> _Problem description_: Below are the records. Retype exactly the lines between the lines holding "rxiq (p : Path) (b : Bank)" and "BitVec 16 := 0", inclusive.

> _Records shown_:
-- ==== Sys2Proof/Syntax.lean ====
section
/-! DEFINITION. The commands of the block (one constructor of Instr per row of spec/opcode_table.json) and the types of
their operands. No row of the table gives its operands bits, so an operand has the type of the thing it names. -/

set_option genSizeOf false

namespace Sys2Proof

/-! ## Numbers of the block's units -/

abbrev Tile := Fin 4
abbrev Group := Fin 4
abbrev Cox := Fin 4
abbrev Carrier := Fin 4
abbrev Path := Fin 64
abbrev Quad := Fin 16
abbrev Syn := Fin 8
abbrev Obs := Fin 8
abbrev Bus := Fin 8
abbrev RailBit := Fin 8
/-- Sequencer k: 0-3 TSQ0-TSQ3, 4 the ASQ (R29). -/
abbrev Seq := Fin 5
abbrev Vc := Fin 16
abbrev Cap := Fin 16
abbrev Lane := Fin 32
abbrev DmaCh := Fin 32
/-- Fault-manager unit numbers (R521). -/
abbrev FUnit := Fin 32
/-- Link port index p (R399): 0 native upstream, 1 native downstream, 2 + e Ethernet port e. -/
abbrev LPort := Fin 34
abbrev VChan := Fin 4
abbrev Slot := Fin 256
abbrev Event := Fin 128
abbrev MsixVec := Fin 128
abbrev Die := Fin 7
abbrev CalEntry := Fin 1024
abbrev Entry := Fin 8192
/-- STOP function codes of R344, 1-21. -/
abbrev FnCode := Fin 32
/-- Sequencer register number (R294). -/
abbrev GReg := BitVec 5
abbrev Imm16 := BitVec 16
/-- Vector-core instruction fields (R352-R355). -/
abbrev VField := BitVec 5
abbrev VfField := BitVec 10
abbrev SField := BitVec 4
/-- Offset within window A (R584). -/
abbrev RegOff := BitVec 20

inductive Dir where
  /-- transmit, downlink (DIR 0) -/
  | tx
  /-- receive, uplink (DIR 1) -/
  | rx
  deriving DecidableEq, Repr

/-- The two regions of a beam bank (R226). -/
inductive Region where
  | baseband
  | engine
  deriving DecidableEq, Repr

inductive Bank where
  | A
  | B
  deriving DecidableEq, Repr

/-- The two rails of a complex sample. -/
inductive Rail where
  | I
  | Q
  deriving DecidableEq, Repr

/-- Item ports (R339, in the order of their numbers), then link ingress, which takes items from the link alone. -/
inductive Port where
  | bf | fft | wola | cfr | dpd | flt | sic | fe | lo | pwr | cap | lnk
  deriving DecidableEq, Repr

/-- Who makes a request (R27, R32). -/
inductive Initiator where
  | host
  | mgmt
  | link
  | seq (k : Seq)
  | vc (n : Vc)
  | dma (c : DmaCh)
  | spi
  deriving DecidableEq, Repr

/-- The two issue queues (R307). -/
inductive IssueQ where
  | hiq
  | miq
  deriving DecidableEq, Repr

/-- A machine of the power controller: the device's, or a tile's REED machine (R536). -/
inductive PMach where
  | device
  | tile (t : Tile)
  deriving DecidableEq, Repr

/-- The routes of update messages (R569). -/
inductive Route where
  | pcie
  | spi
  | link
  deriving DecidableEq, Repr

/-- The walks of the scrubber (R500-R502). -/
inductive ScrubWalk where
  | classD
  | classC
  | privileged
  deriving DecidableEq, Repr

/-- A coefficient record of a pipeline-local store (R138, R345). -/
inductive RecId where
  | dpd (p : Path) (set : Fin 16) (b : Bank)
  | corr (p : Path) (b : Bank)
  | rxiq (p : Path) (b : Bank)
  | sic (p : Path) (b : Bank)
  | fir (t : Tile) (d : Dir) (c : Carrier) (b : Bank)
  | cfr (t : Tile) (b : Bank)
  deriving DecidableEq, Repr

/-- A cross-fade: which current record it changes (R123, R129, R195, R214). -/
inductive FadeId where
  | model (p : Path)
  | corr (p : Path)
  | fir (t : Tile) (d : Dir) (c : Carrier)
  | sic (p : Path)
  deriving DecidableEq, Repr

/-- The tag word's fields (R37). `chk` is the TAGCHK that arrived. -/
structure Tag where
  air     : Air := 0
  epoch   : BitVec 8 := 0
  stream  : BitVec 8 := 0
  carrier : BitVec 2 := 0
  kind    : BitVec 6 := 0
  beamref : BitVec 13 := 0
  bank    : BitVec 1 := 0
  dpdset  : BitVec 4 := 0
  symbol  : BitVec 4 := 0
  mu      : BitVec 3 := 0
  rsvd    : BitVec 7 := 0
  length  : BitVec 16 := 0
  damaged : Bool := false
  warmup  : Bool := false
  late    : Bool := false
  last    : Bool := false
  source  : BitVec 4 := 0
  chk     : BitVec 8 := 0
  deriving DecidableEq, Repr

/-- A tagged item: tag word and payload, and the tile that a push by management firmware names (R307). -/
structure Item where
  tag  : Tag
  body : Bytes
  tile : BitVec 2 := 0
  deriving DecidableEq, Repr

/-- The flags a derived block carries (R53). -/
structure BlockFlags where
  damaged : Bool
  warmup  : Bool
  late    : Bool
  deriving DecidableEq, Repr

/-- The two bits ahead of a block's payload (R379). -/
abbrev SyncHeader := BitVec 2

/-- 66-bit blocks as a lane receives them: the 58 payload bits ahead of them, the oldest lowest, and the sync header and
payload bits of each (R379). -/
structure LineRun where
  before : BitVec 58
  blocks : List (SyncHeader × BitVec 64)
  deriving DecidableEq, Repr

/-- Which layer block leaves the combiner, and whether data it came from failed a check on its way (R174, R182). -/
structure UlName where
  air     : Air
  carrier : Carrier
  sectid  : BitVec 12
  layer   : BitVec 6
  startRb : BitVec 11
  numRb   : BitVec 7
  damaged : Bool
  deriving DecidableEq, Repr
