/-- FFT_CFG takes effect: it fixes the grid of a carrier that is off; for one that is on it waits for the start of a
slot (R343). -/
def State.applyFftCfg (s : State) (x : QItem) : State :=
  let b := x.item.body
  let d := fftDir b
  let c := x.item.tag.carrier.toNat
  let t := fullTick x.act s.now
  let f := s.fftOf d c
  let on := (s.islCar d c).on
  if on && f.cfg.isSome && !f.isSlotStart t then
    (s.bump (cBeam 8)).enqueue { x with act := airOf (f.nextSlot t) }
  else s.setFft d c { cfg := some b, mu := x.item.tag.mu.toNat, origin := t.toNat }

/-- WOLA (R88). -/
def execWola (g : Tag) (body : Bytes) : State → Host.Outcome State Fault Refusal :=
  act fun s => s.arriveCtl .wola 0 (mkItem kWola g body)

/-- WOLA takes effect. Where W exceeds the prefix at a boundary, that boundary alone is clipped (`State.tailOf`). -/
def State.applyWola (s : State) (x : QItem) : State :=
  let b := x.item.body
  { s with wolas := tput (fun _ => {}) x.item.tag.carrier.toNat ⟨pbits b 0 9, pbit b 9⟩ s.wolas }

/-! ## Carriers (R93-R96, R163, R341, R343) -/

/-- CARRIER_ON, CARRIER_OFF, CARRIER_RETUNE: one item, its ACTION fixed by the row. -/
def State.arriveCarrier (s : State) (t : Tile) (g : Tag) (body : Bytes) (action : Nat) : State :=
  s.arriveCtl .flt t.val (mkItem kCarrier g (rowPay body 1 2 3 action))

def execCarrierOn (t : Tile) (g : Tag) (body : Bytes) : State → Host.Outcome State Fault Refusal :=
  act fun s => s.arriveCarrier t g body 0
def execCarrierOff (t : Tile) (g : Tag) (body : Bytes) : State → Host.Outcome State Fault Refusal :=
  act fun s => s.arriveCarrier t g body 1
def execCarrierRetune (t : Tile) (g : Tag) (body : Bytes) : State → Host.Outcome State Fault Refusal :=
  act fun s => s.arriveCarrier t g body 2

/-- A CARRIER item with TDMODE whose FFT_CFG gives a ratio below 16 is refused, whatever its ACTION (R102, R343). -/
def State.tdRefused (s : State) (d : Dir) (c : Nat) (b : Bytes) : Bool :=
  match (s.fftOf d c).cfg with
  | none => false
  | some cfg => pbit b 3 && decide (ratioR (fftN cfg) (s.fftOf d c).mu < 16)

/-- The FFT_CFG in effect allows a CARRIER item that switches on (R102, R343). -/
def State.carrierAllowed (s : State) (d : Dir) (c : Nat) (b : Bytes) : Bool :=
  (s.fftOf d c).cfg.isSome && !s.tdRefused d c b

/-- The state of a carrier that the beamformer and FFT island keeps (R341). -/
def CarSt.island (x : CarSt) : Bool × Bool × Bool × Nat × Nat × Nat × Nat :=
  (x.on, x.tdmode, x.phcomp, x.nrb, x.rbglog, x.lmax, x.tdblk)

/-- A tile's copy of a CARRIER item meets one of another tile that acted at the same tick with other content: a conflict at the island,
counted in its domain (R56, R341). -/
def State.carConflict (s : State) (t : Nat) (d : Dir) (c : Nat) (v : CarSt) : State :=
  if allTiles.any fun u => u ≠ t && (s.carOf u d c).since = v.since && (s.carOf u d c).island ≠ v.island then s.bump (cBeam 5) else s

/-- A CARRIER item takes effect on its tile and on the island's copy (R93, R341, R343); among copies of one tick the one of
the highest SOURCE, hence of the highest tile, stands there (R56). `warm` gives the WARMUP span of the chain (R163). -/
def State.applyCarrier (s : State) (x : QItem) (warm : Nat) : State :=
  let b := x.item.body
  let d := carDir b
  let c := x.item.tag.carrier.toNat
  let old := s.carOf x.tile d c
  let t := (fullTick x.act s.now).toNat
  let f := s.fftOf d c
  let later := allTiles.any fun u => decide (x.tile < u) && (s.carOf u d c).since = t
  let setIsl := fun (s : State) (v : CarSt) => if later then s else s.setIslCar d c v
  if old.on && !f.isSymStart t && f.cfg.isSome then
    (s.bump (domCounter .flt x.tile .cfgerr)).enqueue { x with act := airOf (f.nextSym t) }
  else if s.tdRefused d c b then s.refuse .flt x.tile x.item x.pc
  else if carAction b = 1 then
    let s := if old.on then s.setCar x.tile d c { old with on := false, since := t } else s
    let s := if old.on then s.carConflict x.tile d c { old with on := false, since := t } else s
    let i := s.islCar d c
    if i.on then setIsl s { i with on := false, since := t } else s
  else if s.carrierAllowed d c b then
    setIsl ((s.setCar x.tile d c (carSet b t warm)).carConflict x.tile d c (carSet b t warm)) (carSet b t warm)
  else s.refuse .flt x.tile x.item x.pc

/-! ## Gain and crest-factor reduction (R89, R97-R99) -/

/-- GAIN_TX (R89): a GAIN item at the WOLA stage, for paths of the issuer's tile; one with DIR 1, LNAEN, or without GEN is
refused by its form. -/
def execGainTx (t : Tile) (g : Tag) (body : Bytes) : State → Host.Outcome State Fault Refusal :=
  act fun s =>
    let it := mkItem kGain g body
    s.arriveIf .wola 0 it fun _ => it.tag.source.toNat = t.val

def State.applyGainTx (s : State) (x : QItem) : State :=
  let b := x.item.body
  (tileMaskPaths x.item.tag.source.toNat (pbits b 0 16)).foldl
    (fun s p => s.setGain .tx p x.item.tag.carrier.toNat (BitVec.ofNat 16 (pbits b 32 16))) s

/-- CFR_CFG (R97). -/
def execCfrCfg (t : Tile) (g : Tag) (body : Bytes) : State → Host.Outcome State Fault Refusal :=
  act fun s => s.arriveCtl .cfr t.val (mkItem kCfrCfg g body)

def State.applyCfrCfg (s : State) (x : QItem) : State :=
  let b := x.item.body
  let y : CfrSt := ⟨pbits b 0 2, pbits b 2 5, bankOf (pbits b 7 1), pbits b 8 4, BitVec.ofNat 16 (pbits b 16 16)⟩
  { s with cfrs := tput (fun _ => {}) x.tile y s.cfrs }

/-! ## Decompression (R80, R81) -/

/-- Mantissa `j` of a block-floating-point RB that starts at byte `o` of a payload (R80). -/
def mantissa (b : Bytes) (o m j : Nat) : Int := sfield (pbits b (8 * (o + 1) + j * m) m) m

/-- The 24 decompressed rails of one RB (R80, R81), in the order I0, Q0, I1, ... -/
def rbRails (b : Bytes) (comp : Bool) (m k : Nat) : List Int :=
  if comp then
    let o := 8 + k * (1 + 3 * m)
    (List.range 24).map fun j => sat16 (mantissa b o m j * 2 ^ pbits b (8 * o) 4)
  else (List.range 24).map fun j => int16 (pbits b (8 * (8 + 48 * k) + 16 * j) 16)

/-- The rails that decompression clamps. -/
def rbClips (b : Bytes) (comp : Bool) (m k : Nat) : Nat :=
  if comp then
    let o := 8 + k * (1 + 3 * m)
    ((List.range 24).filter fun j => clampsN 16 (mantissa b o m j * 2 ^ pbits b (8 * o) 4)).length
  else 0

/-! ## Live samples (R49, R58, R68, R91) -/

/-- A STOP function outputs nothing at tick `a` (R68). -/
def State.fnStoppedAt (s : State) (f t : Nat) (a : Int) : Bool :=
  let fns := match s.histAt a with
    | some h => h.fns
    | none => s.fns
  (tget fnReset fns (4 * f + fnTile f t)).discards (airOf a)

/-- Some stage of the transmit chain before the limiter is stopped at tick `a`; a carrier in time-domain mode passes those of
the tile alone (R72, R102). -/
def State.txStopped (s : State) (t : Nat) (td : Bool) (a : Int) : Bool :=
  (if td then [7, 8, 9] else [1, 5, 6, 7, 8, 9]).any fun f => s.fnStoppedAt f t a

> _The answer_:
  | rxiq (p : Path) (b : Bank)
  | sic (p : Path) (b : Bank)
  | fir (t : Tile) (d : Dir) (c : Carrier) (b : Bank)
  | cfr (t : Tile) (b : Bank)
  deriving DecidableEq, Repr

/-- A cross-fade: which current record it changes (R123, R129, R195, R214). -/
inductive FadeId where
  | model (p : Path)
  | corr (p : Path)
  | fir (t : Tile) (d : Dir) (c : Carrier)
  | sic (p : Path)
  deriving DecidableEq, Repr

/-- The tag word's fields (R37). `chk` is the TAGCHK that arrived. -/
structure Tag where
  air     : Air := 0
  epoch   : BitVec 8 := 0
  stream  : BitVec 8 := 0
  carrier : BitVec 2 := 0
  kind    : BitVec 6 := 0
  beamref : BitVec 13 := 0
  bank    : BitVec 1 := 0
  dpdset  : BitVec 4 := 0
  symbol  : BitVec 4 := 0
  mu      : BitVec 3 := 0
  rsvd    : BitVec 7 := 0
  length  : BitVec 16 := 0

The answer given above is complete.